Problem: Which lines below fall between the one containing "detector (R211) -/" and the one containing "def tdHyst : Desc"? Repeat them exactly, counting both of those lines, and add nothing else.

Data under study:
=== Section Start ===

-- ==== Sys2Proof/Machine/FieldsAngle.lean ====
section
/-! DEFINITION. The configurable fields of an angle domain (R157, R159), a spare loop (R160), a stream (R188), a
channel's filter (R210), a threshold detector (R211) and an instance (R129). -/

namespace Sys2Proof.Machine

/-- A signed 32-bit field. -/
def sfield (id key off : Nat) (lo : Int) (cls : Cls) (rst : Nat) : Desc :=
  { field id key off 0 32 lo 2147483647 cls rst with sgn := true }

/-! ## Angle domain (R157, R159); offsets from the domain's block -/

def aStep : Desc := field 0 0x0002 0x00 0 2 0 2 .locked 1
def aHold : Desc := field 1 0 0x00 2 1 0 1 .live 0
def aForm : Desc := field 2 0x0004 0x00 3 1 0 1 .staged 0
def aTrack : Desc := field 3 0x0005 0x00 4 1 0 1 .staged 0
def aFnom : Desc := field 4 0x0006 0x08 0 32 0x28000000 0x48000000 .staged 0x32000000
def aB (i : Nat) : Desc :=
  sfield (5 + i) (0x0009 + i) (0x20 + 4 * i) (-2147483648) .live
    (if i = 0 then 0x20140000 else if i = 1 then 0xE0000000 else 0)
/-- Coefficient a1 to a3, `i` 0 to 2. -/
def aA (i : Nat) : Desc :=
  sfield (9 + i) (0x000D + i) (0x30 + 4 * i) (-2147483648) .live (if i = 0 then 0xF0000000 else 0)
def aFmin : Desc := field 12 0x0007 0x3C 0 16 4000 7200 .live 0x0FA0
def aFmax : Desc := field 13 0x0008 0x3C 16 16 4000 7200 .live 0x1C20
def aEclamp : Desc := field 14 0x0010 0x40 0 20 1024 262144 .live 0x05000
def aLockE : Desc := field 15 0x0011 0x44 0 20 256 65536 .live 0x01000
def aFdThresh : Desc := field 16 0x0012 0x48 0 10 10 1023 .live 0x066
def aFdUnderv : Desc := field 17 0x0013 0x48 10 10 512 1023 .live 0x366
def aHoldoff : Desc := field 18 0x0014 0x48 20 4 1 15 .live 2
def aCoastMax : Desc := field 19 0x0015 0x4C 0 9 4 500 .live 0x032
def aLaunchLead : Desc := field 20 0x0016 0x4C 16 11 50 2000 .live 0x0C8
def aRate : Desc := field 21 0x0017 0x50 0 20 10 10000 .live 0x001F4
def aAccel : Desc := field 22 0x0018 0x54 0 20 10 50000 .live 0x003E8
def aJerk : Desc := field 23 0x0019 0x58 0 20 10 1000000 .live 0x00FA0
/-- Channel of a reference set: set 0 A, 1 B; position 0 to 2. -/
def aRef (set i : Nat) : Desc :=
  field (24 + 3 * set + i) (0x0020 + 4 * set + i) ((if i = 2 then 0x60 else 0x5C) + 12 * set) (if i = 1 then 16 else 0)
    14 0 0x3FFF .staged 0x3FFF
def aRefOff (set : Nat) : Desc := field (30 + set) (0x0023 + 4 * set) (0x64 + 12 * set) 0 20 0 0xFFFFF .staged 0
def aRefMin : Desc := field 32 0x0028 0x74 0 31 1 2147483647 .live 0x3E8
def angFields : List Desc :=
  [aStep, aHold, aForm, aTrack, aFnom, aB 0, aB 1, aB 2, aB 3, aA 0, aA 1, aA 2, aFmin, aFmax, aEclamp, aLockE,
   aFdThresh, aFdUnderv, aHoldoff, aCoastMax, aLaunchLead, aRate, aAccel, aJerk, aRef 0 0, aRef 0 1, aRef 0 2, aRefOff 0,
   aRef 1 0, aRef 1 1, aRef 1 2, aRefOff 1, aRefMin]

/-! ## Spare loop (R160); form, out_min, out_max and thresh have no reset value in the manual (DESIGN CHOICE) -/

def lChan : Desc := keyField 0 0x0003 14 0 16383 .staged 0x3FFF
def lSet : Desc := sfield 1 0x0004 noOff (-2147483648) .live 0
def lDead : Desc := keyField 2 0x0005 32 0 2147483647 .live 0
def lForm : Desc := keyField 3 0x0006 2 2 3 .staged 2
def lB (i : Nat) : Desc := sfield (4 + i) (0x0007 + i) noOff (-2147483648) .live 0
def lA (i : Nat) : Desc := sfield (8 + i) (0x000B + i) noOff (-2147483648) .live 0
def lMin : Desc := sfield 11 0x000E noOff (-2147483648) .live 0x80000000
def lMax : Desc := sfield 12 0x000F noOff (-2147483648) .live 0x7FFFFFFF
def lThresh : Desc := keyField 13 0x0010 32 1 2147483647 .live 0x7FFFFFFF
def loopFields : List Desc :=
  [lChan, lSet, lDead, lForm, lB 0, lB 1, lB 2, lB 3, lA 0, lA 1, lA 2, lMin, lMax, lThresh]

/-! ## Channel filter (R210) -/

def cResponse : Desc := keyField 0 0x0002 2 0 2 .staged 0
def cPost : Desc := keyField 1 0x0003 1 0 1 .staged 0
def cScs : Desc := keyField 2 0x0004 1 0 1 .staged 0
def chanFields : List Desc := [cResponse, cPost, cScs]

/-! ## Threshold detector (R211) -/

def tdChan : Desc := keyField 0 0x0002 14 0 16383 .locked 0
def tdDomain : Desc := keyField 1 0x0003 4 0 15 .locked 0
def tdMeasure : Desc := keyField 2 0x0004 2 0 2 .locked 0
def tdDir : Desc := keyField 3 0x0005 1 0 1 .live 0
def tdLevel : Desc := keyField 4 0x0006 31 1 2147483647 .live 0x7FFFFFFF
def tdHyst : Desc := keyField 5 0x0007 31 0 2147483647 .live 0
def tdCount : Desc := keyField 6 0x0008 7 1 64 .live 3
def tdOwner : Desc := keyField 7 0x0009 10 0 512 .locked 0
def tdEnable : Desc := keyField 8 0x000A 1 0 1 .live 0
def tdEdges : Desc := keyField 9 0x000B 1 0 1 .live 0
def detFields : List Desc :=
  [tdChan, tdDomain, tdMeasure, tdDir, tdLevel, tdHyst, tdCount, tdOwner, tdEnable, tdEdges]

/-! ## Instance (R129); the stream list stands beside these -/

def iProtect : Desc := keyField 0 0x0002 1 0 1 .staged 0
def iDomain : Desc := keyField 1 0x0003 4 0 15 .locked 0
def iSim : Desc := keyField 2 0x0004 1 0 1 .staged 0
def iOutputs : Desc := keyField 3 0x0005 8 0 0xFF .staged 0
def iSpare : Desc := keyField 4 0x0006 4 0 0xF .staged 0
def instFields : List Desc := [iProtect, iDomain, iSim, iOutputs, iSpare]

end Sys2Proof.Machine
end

=== Section End ===

Response below:
/-! ## Threshold detector (R211) -/

def tdChan : Desc := keyField 0 0x0002 14 0 16383 .locked 0
def tdDomain : Desc := keyField 1 0x0003 4 0 15 .locked 0
def tdMeasure : Desc := keyField 2 0x0004 2 0 2 .locked 0
def tdDir : Desc := keyField 3 0x0005 1 0 1 .live 0
def tdLevel : Desc := keyField 4 0x0006 31 1 2147483647 .live 0x7FFFFFFF
def tdHyst : Desc := keyField 5 0x0007 31 0 2147483647 .live 0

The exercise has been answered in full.